→ EXERCISE INSTRUCTIONS
Could you set down exactly the lines in the records below between the line holding "(countP goes st.saf)" and the line holding "sliceDone w 0 st", inclusive?

Saved entries
************
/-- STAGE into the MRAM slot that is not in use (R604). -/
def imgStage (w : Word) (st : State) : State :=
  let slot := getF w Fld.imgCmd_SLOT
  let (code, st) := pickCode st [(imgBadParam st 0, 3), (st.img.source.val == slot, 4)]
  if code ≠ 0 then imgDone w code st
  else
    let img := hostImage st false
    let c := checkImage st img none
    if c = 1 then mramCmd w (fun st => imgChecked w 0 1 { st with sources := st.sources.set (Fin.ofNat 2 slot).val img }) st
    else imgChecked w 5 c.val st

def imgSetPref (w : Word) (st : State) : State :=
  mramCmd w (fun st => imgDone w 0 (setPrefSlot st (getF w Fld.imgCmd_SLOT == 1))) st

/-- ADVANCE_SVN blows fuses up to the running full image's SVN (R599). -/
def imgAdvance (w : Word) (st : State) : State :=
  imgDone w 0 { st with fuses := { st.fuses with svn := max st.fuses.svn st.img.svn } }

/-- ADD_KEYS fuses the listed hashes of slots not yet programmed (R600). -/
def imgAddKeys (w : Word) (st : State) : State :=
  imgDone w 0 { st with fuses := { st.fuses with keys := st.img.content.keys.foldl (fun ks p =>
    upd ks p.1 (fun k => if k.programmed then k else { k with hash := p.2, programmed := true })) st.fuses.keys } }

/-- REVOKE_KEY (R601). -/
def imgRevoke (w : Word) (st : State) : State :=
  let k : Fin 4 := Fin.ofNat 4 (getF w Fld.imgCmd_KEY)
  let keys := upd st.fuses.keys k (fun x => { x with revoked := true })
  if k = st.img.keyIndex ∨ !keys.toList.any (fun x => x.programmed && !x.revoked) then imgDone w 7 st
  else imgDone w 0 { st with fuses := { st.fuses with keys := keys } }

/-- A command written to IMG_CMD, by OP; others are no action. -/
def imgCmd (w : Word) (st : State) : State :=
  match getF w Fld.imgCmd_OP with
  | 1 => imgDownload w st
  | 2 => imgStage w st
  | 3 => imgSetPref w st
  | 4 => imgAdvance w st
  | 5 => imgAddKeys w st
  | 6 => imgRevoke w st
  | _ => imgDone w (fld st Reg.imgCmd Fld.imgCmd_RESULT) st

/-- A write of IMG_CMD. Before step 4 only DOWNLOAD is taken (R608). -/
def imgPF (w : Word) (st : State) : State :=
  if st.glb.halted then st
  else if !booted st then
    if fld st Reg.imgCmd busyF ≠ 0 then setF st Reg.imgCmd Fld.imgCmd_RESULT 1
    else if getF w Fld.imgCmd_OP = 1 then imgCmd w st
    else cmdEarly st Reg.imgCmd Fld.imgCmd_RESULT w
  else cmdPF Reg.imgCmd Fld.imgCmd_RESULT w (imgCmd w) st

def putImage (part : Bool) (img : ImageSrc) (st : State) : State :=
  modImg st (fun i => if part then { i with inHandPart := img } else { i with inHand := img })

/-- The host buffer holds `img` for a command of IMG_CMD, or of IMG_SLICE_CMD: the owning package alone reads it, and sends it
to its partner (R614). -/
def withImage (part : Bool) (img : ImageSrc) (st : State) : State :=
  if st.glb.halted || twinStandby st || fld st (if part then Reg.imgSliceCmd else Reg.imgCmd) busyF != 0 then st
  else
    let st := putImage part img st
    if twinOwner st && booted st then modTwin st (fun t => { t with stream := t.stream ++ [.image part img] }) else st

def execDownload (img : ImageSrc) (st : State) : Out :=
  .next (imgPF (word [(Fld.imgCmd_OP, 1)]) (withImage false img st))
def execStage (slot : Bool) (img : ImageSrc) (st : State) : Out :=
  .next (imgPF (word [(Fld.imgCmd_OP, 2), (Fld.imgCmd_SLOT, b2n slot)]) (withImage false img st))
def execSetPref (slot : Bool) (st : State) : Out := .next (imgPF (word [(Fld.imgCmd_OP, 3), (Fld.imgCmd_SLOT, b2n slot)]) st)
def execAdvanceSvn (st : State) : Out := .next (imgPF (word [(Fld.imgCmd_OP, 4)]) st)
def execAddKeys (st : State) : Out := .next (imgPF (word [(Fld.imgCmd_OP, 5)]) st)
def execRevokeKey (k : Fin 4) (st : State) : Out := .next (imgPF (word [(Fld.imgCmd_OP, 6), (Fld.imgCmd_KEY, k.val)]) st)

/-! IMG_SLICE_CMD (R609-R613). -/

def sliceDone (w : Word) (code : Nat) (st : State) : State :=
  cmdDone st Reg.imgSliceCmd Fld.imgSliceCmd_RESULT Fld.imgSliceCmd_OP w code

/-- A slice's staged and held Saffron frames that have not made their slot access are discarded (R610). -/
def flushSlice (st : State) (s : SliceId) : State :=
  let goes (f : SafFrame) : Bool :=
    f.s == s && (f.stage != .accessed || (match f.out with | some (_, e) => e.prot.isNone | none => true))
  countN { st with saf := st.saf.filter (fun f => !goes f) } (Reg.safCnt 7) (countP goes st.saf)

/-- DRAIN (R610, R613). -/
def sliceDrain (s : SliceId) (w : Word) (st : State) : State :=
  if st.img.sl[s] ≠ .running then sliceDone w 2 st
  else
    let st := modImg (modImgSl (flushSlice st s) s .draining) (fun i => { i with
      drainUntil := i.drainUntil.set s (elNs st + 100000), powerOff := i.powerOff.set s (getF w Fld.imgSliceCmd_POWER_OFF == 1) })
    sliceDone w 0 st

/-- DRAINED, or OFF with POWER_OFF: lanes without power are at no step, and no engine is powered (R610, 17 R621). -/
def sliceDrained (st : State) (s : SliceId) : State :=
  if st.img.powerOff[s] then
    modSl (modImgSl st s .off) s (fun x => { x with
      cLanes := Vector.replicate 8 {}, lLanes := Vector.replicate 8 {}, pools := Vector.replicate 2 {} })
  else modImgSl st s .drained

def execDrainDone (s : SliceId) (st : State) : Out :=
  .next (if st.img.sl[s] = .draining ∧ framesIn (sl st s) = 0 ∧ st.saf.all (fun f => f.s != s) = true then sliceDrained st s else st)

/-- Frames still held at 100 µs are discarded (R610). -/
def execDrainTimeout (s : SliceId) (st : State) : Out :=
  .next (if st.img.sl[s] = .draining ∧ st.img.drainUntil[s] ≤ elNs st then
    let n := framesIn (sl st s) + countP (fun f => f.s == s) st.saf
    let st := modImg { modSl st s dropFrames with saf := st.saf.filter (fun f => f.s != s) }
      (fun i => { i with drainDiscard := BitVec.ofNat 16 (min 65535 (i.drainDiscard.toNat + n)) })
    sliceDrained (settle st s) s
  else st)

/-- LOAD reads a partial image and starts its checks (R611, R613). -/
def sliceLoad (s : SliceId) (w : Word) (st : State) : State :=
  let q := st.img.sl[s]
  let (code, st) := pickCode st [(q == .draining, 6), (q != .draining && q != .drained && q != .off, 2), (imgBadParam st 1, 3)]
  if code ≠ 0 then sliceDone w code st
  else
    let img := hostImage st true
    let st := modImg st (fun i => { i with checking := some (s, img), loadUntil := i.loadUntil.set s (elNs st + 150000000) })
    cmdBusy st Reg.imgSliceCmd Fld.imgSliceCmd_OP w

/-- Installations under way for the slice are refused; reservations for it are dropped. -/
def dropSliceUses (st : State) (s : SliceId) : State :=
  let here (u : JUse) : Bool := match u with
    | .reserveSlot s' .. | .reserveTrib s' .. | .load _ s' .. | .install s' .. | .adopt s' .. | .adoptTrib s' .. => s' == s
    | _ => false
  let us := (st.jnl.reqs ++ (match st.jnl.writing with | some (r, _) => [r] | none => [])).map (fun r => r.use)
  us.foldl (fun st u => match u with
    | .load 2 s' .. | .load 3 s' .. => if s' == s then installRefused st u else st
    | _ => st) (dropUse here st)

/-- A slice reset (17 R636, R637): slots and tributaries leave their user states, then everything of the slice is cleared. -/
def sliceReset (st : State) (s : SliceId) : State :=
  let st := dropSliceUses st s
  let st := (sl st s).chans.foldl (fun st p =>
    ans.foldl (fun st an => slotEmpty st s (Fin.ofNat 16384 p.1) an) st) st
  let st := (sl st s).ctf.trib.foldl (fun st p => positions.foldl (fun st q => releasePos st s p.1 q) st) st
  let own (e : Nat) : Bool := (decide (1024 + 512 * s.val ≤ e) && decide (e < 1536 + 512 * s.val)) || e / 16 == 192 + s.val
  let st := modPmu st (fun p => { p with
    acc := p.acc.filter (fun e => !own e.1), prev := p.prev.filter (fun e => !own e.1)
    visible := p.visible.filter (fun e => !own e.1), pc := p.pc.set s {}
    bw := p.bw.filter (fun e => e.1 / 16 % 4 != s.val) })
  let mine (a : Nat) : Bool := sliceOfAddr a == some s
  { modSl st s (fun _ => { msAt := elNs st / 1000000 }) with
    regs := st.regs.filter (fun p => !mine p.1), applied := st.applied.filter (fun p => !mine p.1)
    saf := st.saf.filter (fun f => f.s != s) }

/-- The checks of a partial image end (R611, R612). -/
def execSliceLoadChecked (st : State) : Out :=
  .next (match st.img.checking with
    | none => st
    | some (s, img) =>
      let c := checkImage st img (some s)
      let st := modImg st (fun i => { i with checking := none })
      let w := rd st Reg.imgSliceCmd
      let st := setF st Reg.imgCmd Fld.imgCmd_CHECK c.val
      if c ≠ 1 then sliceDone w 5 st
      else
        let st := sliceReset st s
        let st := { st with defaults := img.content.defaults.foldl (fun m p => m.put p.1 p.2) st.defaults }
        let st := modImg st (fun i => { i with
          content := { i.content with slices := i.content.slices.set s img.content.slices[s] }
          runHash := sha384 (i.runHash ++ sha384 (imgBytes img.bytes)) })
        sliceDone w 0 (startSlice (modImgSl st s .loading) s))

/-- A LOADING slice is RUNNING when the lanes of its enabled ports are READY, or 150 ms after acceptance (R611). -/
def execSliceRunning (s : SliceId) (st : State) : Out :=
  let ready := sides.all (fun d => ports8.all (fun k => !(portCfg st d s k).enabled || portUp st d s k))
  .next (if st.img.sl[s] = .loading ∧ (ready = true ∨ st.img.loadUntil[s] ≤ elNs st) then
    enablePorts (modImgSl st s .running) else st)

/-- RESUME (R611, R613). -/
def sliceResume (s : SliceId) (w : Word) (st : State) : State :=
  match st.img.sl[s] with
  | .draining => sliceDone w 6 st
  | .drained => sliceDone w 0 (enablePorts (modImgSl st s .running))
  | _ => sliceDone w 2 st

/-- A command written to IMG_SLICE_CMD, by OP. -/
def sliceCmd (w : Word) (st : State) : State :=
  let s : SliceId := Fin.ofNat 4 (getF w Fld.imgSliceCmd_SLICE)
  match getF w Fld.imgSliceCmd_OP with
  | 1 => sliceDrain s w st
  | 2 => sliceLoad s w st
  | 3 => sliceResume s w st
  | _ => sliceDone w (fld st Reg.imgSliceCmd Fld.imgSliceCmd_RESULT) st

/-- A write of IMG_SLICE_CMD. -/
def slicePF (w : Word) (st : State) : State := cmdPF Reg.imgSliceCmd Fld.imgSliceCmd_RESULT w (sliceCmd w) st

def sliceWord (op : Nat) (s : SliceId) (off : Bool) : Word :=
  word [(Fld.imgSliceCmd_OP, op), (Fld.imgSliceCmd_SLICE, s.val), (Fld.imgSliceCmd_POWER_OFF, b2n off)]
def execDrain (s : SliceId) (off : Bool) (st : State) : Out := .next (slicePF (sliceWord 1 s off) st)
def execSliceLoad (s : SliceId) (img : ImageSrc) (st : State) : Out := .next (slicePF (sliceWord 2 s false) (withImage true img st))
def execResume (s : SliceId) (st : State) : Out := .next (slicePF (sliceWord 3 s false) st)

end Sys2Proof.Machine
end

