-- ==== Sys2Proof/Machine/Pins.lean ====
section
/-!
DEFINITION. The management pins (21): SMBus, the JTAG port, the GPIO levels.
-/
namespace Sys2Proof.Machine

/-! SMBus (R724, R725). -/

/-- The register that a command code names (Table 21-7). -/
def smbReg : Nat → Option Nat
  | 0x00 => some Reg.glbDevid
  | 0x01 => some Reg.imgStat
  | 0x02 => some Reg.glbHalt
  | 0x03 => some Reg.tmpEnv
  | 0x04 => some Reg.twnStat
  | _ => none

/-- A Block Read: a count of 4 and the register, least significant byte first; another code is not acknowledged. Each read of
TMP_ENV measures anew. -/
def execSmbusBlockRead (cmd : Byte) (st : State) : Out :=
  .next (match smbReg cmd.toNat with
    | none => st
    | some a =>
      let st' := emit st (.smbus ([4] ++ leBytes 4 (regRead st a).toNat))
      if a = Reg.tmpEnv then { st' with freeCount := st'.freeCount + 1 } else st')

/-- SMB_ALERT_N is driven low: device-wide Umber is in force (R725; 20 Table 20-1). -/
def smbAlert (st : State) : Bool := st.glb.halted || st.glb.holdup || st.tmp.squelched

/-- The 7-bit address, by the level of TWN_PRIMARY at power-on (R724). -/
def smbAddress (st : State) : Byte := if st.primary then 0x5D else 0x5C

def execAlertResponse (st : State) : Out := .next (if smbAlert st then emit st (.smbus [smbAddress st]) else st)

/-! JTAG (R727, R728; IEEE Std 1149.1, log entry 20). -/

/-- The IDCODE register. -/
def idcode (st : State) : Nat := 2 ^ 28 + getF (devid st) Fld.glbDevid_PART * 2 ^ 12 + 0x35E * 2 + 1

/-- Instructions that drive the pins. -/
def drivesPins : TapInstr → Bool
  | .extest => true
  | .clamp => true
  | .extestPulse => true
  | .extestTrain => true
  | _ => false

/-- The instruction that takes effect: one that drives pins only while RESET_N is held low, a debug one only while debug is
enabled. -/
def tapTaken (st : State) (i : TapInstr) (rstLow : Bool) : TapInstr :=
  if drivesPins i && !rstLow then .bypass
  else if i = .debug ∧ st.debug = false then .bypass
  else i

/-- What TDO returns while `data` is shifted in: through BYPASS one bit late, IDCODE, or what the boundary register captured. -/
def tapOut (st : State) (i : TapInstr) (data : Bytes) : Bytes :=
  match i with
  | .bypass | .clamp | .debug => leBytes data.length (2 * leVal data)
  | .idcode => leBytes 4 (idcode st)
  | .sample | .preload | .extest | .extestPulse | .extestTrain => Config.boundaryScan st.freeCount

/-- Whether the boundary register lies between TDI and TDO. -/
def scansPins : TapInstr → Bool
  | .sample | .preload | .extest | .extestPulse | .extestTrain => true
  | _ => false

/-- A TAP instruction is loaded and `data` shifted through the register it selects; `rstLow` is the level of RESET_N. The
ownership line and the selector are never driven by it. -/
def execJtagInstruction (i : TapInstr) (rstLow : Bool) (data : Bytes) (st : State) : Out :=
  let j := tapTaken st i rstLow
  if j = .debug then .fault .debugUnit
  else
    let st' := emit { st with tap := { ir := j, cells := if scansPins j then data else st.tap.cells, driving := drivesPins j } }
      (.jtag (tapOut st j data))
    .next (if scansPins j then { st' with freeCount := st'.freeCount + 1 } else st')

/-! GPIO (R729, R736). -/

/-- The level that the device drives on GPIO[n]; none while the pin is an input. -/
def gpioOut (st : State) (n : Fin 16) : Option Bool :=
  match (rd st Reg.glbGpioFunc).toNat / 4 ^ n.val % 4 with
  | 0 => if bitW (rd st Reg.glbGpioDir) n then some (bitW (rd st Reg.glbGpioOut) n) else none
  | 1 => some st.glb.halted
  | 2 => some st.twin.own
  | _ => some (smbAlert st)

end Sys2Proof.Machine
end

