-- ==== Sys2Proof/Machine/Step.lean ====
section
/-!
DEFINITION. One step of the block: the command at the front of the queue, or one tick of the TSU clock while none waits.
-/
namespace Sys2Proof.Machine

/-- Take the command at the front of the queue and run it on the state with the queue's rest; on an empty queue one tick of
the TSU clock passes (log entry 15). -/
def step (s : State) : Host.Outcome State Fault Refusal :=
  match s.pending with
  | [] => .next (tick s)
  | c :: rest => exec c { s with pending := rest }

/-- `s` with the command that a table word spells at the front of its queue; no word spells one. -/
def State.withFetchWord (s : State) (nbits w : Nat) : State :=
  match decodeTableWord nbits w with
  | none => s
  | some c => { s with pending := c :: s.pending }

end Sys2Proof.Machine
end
************
→ OUTPUT BELOW
  countN { st with saf := st.saf.filter (fun f => !goes f) } (Reg.safCnt 7) (countP goes st.saf)

/-- DRAIN (R610, R613). -/
def sliceDrain (s : SliceId) (w : Word) (st : State) : State :=
  if st.img.sl[s] ≠ .running then sliceDone w 2 st
  else
    let st := modImg (modImgSl (flushSlice st s) s .draining) (fun i => { i with
      drainUntil := i.drainUntil.set s (elNs st + 100000), powerOff := i.powerOff.set s (getF w Fld.imgSliceCmd_POWER_OFF == 1) })
    sliceDone w 0 st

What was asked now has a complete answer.